Why Online Search is Critical?

  • Fresh Information: News and facts evolve, especially in areas like science, technology, or politics. Online search ensures access to the latest updates that may not exist in the static dataset.
  • Diverse Sources: It broadens the scope by pulling information from multiple credible sources, reducing bias and enhancing reliability.
  • Fact-Checking: Search engines often index trusted fact-checking websites that we can incorporate into the context.

Process:

  1. Use an API with a search query derived from the input news.
  2. Retrieve relevant snippets, headlines, or summaries.
  3. Append these results to the context built using FAISS.

Step 3: Building Context from Combined Sources

Both FAISS-based retrieval and online search results are combined into a single context string. This provides a comprehensive knowledge base around the input information.

  • Why Combine Both?
    • FAISS offers pre-indexed knowledge—ideal for static facts or concepts.
    • Online search complements it with dynamic and up-to-date insights—perfect for verifying recent developments.

This layered context improves the model’s ability to assess the truthfulness of the given information.

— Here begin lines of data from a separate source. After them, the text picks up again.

-- ==== Sys2Proof/Machine/Consumer.lean ====
section
/-! DEFINITION. EXECUTE of a queue entry (spec/41_producer_consumer.md R182), the meanings of the ENTRY
rows, and the Consumer's steps (spec/41_producer_consumer.md R180 to R185, spec/40_command_queue.md
R153). A Consumer step that is not enabled leaves the state as it is (log 4). -/

namespace Sys2Proof.Machine

/-! ## EXECUTE -/

/-- EXECUTE of an entry of a space and width: its bytes in ascending order (41 R182). Payload bits at
and above `8 * width` are ignored (30 R102). -/
def State.executeEntry (s : State) (sp : BusSpace) (w : Width) (off : BitVec 24) (payload : Word) :
    State :=
  s.writeBytes (bytesOf sp w off payload)

/-- EXECUTE(e) of a packed entry: any other type code is a no-op (41 R182, 30 R140). -/
def State.executeWord (s : State) (e : EntryWord) : State :=
  match kindOf (entryType e) with
  | some (sp, w) => s.executeEntry sp w (entryOffset e) (entryPayload e)
  | none => s

/-- `ENTRY.INVALID`: the empty slot marker; executed, a no-op (30 R101, 41 R182). -/
def execEntryInvalid (_off : BitVec 24) (_payload : Word) (s : State) : Result := .next s

/-- `ENTRY.WRITE_BYTE` (41 R182). -/
def execEntryWriteByte (off : BitVec 24) (payload : Word) (s : State) : Result :=
  .next (s.executeEntry .mapped .w1 off payload)

/-- `ENTRY.WRITE_WORD` (41 R182). -/
def execEntryWriteWord (off : BitVec 24) (payload : Word) (s : State) : Result :=
  .next (s.executeEntry .mapped .w2 off payload)

/-- `ENTRY.WRITE_DWORD` (41 R182). -/
def execEntryWriteDword (off : BitVec 24) (payload : Word) (s : State) : Result :=
  .next (s.executeEntry .mapped .w4 off payload)

/-- `ENTRY.OUT_BYTE` (41 R182). -/
def execEntryOutByte (off : BitVec 24) (payload : Word) (s : State) : Result :=
  .next (s.executeEntry .port .w1 off payload)

/-- `ENTRY.OUT_WORD` (41 R182). -/
def execEntryOutWord (off : BitVec 24) (payload : Word) (s : State) : Result :=
  .next (s.executeEntry .port .w2 off payload)

/-- `ENTRY.OUT_DWORD` (41 R182). -/
def execEntryOutDword (off : BitVec 24) (payload : Word) (s : State) : Result :=
  .next (s.executeEntry .port .w4 off payload)

/-! ## The Consumer's steps -/

/-- WAKE's condition (41 R180). -/
def State.wakeEnabled (s : State) : Bool := s.cstate == .idle && s.wakePending && !s.stop

/-- STOP's condition (41 R184). -/
def State.stopEnabled (s : State) : Bool := s.cstate == .idle && s.wakePending && s.stop

/-- DEQUEUE-EXECUTE's condition: Draining and not empty (40 R153; 10 R32: empty iff the cursors are
equal). -/
def State.dequeueEnabled (s : State) : Bool := s.cstate == .draining && s.queue.wr != s.queue.rd

/-- EMPTY's condition: Draining and empty (41 R183). -/
def State.emptyEnabled (s : State) : Bool := s.cstate == .draining && s.queue.wr == s.queue.rd

/-- `WAKE` (41 R180). -/
def execWake (s : State) : Result :=
  if s.wakeEnabled then .next ((s.withWake false).withConsumer .draining true) else .next s

/-- `STOP` (41 R184). `busy` is 0 already in Idle (10 R35). -/
def execStop (s : State) : Result :=
  if s.stopEnabled then .next ((s.withWake false).withConsumer .stopped s.busy) else .next s

/-- `EMPTY` (41 R183). -/
def execEmpty (s : State) : Result :=
  if s.emptyEnabled then .next (s.withConsumer .idle false) else .next s

/-- `DEQUEUE-EXECUTE`: the head entry executes, then its slot is Invalid and the read cursor advances,
all in one step (40 R153, 41 R181). -/
def execDequeueExecute (s : State) : Result :=
  if s.dequeueEnabled then
    if cursorsBad s.params (s.queue.rd + 1) s.queue.wr then
      .fault (.queueInvariant s.queue.rd s.queue.wr)
    else .next (s.executeWord s.headEntry).popEntry
  else .next s

end Sys2Proof.Machine
end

Step 4: Truthfulness Prediction with Zero-Shot Classification Model

We use the Facebook/BART-Large-MNLI model, a zero-shot classification model, for evaluation.

Why BART-Large-MNLI?

  1. Zero-Shot Capability: It can handle claims and hypotheses without needing task-specific training—perfect for this flexible, multi-domain use case.
  2. Contextual Matching: It compares the input claim (news) with the constructed context to assess semantic consistency.
  3. High Accuracy: Pre-trained on natural language inference tasks, making it adept at understanding relationships like entailment and contradiction.
  4. Multi-Label Support: Can evaluate multiple labels simultaneously, ideal for degrees of truthfulness.

Process:

  1. Input the news as the claim and the context as the hypothesis.
  2. Compute a truthfulness score between 0 and 1, where:
    • 0: Completely false.
    • 1: Completely true.
  3. Generate explanations based on the score and suggest actions (e.g., further verification if uncertain).

End-to-End Example

Input News:
"Scientists Demonstrate 'Negative Time' In Groundbreaking Quantum Experiment."

Context Built:

  • FAISS Search: Finds prior research on quantum time reversal and entanglement theories.
  • Online Search: Retrieves recent articles discussing quantum breakthroughs and expert views.

Model Evaluation:

  • Model compares the news with the combined context and outputs:
    Score: 0.72 (Likely True).

Result Explanation:

News: "Scientists Demonstrate 'Negative Time' In Groundbreaking Quantum Experiment."
Truthfulness Score: 0.72 (Likely true)
Analysis: You can reasonably trust this information, but further verification is always recommended for critical decisions.

Why This Approach Works?

  1. Balanced Context: Combines static knowledge (KG substitute) and dynamic knowledge (real-time search).
  2. Model Flexibility: Zero-shot model adapts to diverse topics without retraining.
  3. Scalable and Cost-Effective: Uses pre-trained models, FAISS indexing, and simple APIs for implementation.
  4. Interpretability: Outputs include confidence scores and explanations for transparency.

This modular approach ensures that the truthfulness assessment is scalable, explainable, and adaptable to new domains.